TASK GOAL:
Among the entries below, find the lines with "TimeoutNeedsHandleAndDeadline" and copy them.

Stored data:
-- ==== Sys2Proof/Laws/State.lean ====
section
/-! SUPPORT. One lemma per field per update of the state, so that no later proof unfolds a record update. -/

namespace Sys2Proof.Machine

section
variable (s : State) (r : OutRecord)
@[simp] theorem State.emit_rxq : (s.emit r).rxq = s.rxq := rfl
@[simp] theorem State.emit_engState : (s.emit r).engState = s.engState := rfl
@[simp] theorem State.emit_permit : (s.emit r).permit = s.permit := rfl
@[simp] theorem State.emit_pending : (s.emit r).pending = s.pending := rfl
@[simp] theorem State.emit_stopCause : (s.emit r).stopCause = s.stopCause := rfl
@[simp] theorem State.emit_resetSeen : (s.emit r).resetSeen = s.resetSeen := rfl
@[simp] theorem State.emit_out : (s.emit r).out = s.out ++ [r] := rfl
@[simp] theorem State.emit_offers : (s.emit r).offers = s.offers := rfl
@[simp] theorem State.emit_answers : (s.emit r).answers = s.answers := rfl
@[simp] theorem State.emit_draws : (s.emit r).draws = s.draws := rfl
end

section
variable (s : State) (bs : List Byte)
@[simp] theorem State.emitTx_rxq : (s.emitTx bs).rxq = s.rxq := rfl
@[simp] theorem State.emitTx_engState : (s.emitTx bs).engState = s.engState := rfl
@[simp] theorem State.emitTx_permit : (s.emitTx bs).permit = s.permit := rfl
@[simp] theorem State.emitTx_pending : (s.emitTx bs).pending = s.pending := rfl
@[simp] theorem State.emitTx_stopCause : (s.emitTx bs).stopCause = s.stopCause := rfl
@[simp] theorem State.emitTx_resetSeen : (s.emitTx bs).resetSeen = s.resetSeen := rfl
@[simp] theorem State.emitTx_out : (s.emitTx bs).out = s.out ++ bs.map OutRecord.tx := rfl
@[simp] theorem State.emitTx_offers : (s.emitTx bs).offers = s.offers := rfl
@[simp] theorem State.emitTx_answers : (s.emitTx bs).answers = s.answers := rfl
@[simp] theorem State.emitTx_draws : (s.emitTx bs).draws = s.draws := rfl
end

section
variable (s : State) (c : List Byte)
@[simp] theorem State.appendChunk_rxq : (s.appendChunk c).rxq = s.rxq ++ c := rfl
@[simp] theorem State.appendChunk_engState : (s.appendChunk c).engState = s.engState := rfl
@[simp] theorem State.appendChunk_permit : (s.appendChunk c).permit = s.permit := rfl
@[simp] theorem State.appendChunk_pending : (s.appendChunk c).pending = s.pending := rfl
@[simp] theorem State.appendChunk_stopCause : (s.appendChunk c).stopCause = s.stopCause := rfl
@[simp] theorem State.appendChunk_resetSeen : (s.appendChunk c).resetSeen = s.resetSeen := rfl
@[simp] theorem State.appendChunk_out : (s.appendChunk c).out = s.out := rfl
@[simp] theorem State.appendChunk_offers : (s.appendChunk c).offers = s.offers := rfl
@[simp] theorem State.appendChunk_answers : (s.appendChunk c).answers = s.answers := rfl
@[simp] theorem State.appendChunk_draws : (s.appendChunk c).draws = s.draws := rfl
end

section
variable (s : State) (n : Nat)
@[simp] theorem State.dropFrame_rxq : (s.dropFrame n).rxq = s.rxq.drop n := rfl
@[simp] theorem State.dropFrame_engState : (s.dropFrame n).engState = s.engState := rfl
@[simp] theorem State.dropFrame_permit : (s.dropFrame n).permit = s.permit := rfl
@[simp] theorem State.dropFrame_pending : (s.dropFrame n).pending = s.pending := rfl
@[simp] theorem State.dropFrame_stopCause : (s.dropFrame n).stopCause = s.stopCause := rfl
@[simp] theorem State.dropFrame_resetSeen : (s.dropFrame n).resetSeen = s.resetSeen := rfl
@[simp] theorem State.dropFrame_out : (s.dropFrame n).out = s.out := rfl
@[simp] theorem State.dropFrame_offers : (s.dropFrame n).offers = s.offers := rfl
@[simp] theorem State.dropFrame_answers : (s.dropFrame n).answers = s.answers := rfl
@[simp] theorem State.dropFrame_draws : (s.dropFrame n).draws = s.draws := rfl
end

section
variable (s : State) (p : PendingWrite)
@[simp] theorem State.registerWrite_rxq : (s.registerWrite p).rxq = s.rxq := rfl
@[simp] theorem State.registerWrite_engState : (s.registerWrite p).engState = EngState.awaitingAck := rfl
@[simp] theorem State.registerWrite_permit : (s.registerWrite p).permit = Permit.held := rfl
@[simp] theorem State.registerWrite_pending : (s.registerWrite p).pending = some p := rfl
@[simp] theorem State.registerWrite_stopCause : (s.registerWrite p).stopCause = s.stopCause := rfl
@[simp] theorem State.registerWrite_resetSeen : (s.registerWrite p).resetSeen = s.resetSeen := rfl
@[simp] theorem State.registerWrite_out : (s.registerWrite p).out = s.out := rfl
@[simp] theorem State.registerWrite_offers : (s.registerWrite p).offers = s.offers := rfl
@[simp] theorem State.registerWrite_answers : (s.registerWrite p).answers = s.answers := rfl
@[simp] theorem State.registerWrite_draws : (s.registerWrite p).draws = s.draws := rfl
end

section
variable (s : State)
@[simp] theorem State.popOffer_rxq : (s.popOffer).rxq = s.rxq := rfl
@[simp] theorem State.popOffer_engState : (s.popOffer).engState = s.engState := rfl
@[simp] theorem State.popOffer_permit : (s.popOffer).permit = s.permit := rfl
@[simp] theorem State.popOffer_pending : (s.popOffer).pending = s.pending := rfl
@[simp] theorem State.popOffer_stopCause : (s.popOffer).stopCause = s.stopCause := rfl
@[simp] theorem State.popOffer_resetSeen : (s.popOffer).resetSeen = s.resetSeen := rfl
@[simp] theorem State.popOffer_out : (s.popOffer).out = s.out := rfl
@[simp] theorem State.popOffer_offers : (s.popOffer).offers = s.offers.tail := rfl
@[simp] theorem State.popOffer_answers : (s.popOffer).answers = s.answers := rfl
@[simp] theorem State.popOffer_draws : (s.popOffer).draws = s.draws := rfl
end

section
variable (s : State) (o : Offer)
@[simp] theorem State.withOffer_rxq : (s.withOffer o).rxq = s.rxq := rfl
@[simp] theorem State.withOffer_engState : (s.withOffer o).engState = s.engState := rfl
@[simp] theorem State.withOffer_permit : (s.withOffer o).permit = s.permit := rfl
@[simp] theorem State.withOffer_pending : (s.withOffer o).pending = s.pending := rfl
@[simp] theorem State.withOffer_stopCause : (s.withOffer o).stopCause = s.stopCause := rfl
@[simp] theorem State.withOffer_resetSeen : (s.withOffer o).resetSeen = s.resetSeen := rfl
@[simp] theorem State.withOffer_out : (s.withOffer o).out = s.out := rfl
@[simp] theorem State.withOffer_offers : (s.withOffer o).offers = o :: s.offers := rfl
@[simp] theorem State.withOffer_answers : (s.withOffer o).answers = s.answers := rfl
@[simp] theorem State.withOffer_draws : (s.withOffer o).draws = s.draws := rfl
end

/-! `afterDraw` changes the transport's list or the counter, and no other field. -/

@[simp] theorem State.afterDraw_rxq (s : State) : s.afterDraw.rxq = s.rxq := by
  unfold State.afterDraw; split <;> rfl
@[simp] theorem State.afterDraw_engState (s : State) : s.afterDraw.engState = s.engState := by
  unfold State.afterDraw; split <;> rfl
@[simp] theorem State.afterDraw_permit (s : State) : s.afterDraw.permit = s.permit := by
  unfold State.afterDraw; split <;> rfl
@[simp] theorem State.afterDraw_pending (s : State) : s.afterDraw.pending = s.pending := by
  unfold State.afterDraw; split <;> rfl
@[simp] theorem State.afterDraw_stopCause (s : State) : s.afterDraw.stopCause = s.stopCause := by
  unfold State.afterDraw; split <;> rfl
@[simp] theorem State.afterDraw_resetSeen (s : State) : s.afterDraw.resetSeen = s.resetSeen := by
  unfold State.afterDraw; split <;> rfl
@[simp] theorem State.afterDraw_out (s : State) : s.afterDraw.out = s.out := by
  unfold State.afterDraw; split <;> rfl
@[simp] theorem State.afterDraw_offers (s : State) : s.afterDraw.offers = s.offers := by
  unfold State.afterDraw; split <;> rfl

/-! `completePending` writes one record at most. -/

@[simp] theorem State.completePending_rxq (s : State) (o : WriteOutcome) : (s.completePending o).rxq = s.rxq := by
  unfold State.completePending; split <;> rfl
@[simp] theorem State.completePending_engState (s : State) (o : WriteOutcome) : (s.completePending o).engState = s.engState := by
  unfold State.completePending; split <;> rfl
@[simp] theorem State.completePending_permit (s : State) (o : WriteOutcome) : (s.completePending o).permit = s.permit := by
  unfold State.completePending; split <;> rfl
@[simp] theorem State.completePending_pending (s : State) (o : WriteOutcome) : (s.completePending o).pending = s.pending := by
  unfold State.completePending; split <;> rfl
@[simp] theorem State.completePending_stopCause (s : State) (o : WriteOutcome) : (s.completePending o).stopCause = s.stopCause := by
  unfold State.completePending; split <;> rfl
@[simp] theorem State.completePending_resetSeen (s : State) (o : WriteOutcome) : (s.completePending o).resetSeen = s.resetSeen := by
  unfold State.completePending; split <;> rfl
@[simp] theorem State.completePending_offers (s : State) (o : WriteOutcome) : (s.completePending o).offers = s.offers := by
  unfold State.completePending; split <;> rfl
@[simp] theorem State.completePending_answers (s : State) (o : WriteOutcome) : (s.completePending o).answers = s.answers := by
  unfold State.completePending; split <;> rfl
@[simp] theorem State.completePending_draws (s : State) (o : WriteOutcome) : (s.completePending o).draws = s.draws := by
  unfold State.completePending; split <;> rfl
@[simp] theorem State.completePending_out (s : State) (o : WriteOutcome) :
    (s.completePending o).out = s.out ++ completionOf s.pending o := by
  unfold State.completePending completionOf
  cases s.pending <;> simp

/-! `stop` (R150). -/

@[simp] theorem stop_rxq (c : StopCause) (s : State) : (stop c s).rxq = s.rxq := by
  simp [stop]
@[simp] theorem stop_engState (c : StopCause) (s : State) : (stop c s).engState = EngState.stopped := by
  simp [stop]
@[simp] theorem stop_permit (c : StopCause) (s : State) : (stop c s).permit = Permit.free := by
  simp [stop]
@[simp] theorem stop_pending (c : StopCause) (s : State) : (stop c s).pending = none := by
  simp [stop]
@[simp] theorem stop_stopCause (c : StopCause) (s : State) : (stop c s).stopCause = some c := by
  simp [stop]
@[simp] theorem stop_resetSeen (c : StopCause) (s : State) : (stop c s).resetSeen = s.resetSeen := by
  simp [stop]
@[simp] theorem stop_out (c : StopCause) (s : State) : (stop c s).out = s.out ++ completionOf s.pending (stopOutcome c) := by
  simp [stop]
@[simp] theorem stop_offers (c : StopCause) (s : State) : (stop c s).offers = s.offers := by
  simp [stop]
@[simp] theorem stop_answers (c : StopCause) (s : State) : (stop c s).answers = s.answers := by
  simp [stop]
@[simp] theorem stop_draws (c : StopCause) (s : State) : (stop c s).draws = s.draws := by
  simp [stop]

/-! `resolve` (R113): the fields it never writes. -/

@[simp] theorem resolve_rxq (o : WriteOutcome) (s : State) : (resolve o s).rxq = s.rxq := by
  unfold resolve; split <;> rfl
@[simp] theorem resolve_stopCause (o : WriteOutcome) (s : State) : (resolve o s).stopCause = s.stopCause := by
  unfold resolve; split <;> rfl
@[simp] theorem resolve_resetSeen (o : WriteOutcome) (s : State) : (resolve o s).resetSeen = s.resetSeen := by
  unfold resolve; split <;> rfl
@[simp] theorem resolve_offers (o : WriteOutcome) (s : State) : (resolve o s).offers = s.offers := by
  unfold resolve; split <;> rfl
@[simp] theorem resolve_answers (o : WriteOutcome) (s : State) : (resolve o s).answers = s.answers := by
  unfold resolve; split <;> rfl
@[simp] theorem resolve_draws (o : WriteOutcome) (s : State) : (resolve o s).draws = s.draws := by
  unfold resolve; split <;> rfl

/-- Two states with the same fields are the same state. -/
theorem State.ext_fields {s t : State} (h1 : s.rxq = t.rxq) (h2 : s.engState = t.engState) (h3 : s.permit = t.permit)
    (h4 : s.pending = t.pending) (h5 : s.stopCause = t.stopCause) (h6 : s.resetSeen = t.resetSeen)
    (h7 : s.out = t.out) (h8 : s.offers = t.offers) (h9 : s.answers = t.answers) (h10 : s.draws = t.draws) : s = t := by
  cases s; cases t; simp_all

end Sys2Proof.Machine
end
* * *
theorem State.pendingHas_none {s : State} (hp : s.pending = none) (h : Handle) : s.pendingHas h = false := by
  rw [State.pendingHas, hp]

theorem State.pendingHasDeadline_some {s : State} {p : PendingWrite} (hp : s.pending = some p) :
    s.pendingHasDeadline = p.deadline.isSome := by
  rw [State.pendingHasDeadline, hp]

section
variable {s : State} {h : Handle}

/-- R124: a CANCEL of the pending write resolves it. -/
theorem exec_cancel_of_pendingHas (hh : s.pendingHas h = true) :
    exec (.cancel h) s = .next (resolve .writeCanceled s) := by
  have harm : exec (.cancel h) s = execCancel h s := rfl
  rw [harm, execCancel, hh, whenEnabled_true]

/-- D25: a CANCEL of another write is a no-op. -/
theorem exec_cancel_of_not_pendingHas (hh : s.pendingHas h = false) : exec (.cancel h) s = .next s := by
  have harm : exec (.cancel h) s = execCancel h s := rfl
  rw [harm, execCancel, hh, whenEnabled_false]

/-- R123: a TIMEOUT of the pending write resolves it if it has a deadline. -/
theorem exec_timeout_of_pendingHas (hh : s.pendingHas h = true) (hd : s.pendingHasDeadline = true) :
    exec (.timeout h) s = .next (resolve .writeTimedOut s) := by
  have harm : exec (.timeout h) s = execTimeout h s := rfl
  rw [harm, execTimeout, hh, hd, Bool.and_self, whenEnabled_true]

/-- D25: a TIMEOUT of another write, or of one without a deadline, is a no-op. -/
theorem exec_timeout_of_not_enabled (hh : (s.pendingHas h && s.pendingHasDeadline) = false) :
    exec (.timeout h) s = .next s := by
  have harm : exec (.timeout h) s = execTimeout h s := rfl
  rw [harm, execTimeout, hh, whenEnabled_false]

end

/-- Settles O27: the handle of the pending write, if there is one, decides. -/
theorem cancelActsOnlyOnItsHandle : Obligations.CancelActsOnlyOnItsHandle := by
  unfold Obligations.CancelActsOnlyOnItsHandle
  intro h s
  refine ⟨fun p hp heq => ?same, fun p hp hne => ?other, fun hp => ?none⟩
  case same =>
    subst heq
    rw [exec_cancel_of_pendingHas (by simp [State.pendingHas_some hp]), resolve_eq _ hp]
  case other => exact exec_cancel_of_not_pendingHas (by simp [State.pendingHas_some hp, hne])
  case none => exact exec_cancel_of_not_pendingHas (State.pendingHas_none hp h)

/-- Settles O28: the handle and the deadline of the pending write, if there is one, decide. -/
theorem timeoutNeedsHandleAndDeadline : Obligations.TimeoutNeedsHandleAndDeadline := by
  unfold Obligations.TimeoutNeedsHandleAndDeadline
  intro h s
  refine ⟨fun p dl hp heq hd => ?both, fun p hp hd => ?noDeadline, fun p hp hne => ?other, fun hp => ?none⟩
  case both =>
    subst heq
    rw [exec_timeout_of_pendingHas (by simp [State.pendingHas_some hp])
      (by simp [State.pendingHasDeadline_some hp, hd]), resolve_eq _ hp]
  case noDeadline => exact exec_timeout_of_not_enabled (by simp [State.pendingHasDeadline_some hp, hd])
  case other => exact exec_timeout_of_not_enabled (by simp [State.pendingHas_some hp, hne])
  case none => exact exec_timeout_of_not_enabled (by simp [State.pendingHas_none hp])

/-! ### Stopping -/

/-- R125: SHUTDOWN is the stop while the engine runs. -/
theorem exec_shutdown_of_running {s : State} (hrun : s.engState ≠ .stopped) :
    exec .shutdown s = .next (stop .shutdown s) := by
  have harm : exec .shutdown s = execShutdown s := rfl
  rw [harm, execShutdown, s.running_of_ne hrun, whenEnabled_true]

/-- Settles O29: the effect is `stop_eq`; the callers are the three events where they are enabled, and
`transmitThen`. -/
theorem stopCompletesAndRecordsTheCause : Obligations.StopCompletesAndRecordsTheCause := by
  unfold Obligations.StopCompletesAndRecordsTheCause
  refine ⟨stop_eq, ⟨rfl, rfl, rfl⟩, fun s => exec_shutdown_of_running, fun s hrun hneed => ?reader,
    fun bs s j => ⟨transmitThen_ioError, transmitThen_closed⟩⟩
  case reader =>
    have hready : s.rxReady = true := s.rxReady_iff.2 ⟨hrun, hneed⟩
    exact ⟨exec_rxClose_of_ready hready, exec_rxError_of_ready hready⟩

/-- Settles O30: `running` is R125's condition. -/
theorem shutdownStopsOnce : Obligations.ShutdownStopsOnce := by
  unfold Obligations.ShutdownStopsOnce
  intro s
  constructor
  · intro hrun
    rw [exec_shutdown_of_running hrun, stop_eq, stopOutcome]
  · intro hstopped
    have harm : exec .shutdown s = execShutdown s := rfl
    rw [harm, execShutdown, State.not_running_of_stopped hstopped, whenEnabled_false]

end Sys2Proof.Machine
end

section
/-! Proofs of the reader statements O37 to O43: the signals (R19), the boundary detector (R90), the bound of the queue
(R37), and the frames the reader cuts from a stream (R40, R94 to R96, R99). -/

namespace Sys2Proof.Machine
==
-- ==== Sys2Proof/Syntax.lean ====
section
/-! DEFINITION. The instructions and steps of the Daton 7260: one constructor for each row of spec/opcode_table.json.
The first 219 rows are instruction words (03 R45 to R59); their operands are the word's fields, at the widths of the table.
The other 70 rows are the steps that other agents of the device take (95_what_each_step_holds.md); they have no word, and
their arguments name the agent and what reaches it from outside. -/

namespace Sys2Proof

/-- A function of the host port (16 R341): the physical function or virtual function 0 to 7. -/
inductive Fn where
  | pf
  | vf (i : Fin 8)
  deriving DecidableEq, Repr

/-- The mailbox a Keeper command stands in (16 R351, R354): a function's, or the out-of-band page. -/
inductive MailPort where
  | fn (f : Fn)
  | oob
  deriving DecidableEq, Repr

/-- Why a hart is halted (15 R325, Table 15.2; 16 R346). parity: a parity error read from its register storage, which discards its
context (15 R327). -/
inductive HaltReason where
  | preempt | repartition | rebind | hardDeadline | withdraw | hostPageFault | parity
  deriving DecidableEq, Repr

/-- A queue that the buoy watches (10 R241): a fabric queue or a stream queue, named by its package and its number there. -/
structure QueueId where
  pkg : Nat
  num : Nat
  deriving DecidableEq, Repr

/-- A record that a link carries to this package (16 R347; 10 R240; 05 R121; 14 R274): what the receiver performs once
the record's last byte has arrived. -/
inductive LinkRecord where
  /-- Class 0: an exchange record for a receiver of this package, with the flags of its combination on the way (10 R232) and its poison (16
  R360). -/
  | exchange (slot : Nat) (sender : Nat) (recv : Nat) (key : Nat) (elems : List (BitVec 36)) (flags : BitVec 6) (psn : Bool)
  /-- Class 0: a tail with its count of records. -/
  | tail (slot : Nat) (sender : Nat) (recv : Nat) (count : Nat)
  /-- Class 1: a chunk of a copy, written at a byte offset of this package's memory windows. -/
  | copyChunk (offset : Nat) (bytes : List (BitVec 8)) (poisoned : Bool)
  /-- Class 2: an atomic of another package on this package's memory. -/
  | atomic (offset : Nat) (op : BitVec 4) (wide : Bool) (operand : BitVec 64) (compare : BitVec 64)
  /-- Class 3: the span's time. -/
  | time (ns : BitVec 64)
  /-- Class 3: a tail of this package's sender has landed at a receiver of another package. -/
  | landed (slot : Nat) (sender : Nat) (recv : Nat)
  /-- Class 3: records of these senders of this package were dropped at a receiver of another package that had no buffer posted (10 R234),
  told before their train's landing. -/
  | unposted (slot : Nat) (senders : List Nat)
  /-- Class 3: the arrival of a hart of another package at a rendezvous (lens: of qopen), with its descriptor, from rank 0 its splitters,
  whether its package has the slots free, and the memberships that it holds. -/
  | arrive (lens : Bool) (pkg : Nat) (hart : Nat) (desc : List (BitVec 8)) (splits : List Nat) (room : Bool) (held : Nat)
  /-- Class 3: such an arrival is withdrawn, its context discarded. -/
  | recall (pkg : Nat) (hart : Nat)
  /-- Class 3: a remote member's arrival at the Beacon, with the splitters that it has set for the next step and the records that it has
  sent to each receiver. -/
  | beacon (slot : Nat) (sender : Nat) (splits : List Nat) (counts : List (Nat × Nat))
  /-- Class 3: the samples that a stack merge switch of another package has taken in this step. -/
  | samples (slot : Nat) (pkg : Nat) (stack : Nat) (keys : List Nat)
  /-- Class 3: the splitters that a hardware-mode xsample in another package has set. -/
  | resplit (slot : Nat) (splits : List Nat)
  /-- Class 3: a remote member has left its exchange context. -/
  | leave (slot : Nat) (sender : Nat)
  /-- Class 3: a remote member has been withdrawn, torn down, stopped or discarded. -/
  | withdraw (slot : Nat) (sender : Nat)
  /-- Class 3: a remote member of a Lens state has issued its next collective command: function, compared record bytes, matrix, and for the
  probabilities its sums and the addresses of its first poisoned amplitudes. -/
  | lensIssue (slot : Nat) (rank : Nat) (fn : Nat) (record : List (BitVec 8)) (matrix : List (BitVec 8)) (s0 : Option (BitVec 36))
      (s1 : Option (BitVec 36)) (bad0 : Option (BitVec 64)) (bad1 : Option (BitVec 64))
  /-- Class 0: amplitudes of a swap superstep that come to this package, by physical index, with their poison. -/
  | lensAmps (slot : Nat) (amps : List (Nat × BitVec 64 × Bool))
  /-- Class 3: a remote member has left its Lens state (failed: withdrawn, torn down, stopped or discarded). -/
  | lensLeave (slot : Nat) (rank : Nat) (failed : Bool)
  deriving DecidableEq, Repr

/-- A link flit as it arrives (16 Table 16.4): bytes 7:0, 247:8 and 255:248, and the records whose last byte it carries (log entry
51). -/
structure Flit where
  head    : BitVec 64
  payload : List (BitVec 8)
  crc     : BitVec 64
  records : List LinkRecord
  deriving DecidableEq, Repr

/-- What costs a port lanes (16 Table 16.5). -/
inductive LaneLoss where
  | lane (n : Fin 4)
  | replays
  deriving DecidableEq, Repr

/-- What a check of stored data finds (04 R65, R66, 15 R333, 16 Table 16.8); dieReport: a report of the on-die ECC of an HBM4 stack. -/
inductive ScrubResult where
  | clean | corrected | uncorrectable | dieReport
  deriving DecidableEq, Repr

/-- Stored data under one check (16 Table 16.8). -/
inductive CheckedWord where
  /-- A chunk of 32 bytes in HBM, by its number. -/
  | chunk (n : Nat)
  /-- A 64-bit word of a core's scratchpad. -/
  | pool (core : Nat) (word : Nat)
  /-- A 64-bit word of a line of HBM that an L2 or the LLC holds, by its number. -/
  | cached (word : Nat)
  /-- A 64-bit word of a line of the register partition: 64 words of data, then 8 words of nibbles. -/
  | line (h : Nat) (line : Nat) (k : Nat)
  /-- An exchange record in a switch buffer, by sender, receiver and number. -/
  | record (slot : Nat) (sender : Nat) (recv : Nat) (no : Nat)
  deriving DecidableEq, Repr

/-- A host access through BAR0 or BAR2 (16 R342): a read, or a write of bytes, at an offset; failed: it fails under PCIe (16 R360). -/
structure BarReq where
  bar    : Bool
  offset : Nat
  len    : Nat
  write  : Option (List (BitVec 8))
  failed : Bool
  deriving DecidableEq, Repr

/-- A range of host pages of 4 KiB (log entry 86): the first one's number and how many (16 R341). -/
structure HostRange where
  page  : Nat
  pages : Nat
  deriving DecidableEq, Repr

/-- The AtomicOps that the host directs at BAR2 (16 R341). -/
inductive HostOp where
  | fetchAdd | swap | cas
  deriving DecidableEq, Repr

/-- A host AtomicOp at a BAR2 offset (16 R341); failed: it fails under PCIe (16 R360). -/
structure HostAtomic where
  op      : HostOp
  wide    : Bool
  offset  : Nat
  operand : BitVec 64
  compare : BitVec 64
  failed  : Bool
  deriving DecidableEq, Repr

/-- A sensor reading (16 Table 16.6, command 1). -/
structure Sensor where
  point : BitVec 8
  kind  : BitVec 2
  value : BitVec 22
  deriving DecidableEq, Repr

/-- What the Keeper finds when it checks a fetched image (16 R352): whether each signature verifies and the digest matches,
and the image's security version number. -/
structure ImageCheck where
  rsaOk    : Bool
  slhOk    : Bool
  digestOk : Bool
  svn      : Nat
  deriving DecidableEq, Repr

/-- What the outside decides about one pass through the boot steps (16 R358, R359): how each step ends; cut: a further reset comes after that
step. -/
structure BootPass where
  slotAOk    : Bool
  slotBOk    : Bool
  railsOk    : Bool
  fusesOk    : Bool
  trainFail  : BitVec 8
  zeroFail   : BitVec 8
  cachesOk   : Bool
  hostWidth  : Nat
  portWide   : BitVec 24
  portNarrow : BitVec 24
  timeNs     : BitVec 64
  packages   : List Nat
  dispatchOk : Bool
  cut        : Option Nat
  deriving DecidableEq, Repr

SOLUTION TO THE EXERCISE:
theorem timeoutNeedsHandleAndDeadline : Obligations.TimeoutNeedsHandleAndDeadline := by
  unfold Obligations.TimeoutNeedsHandleAndDeadline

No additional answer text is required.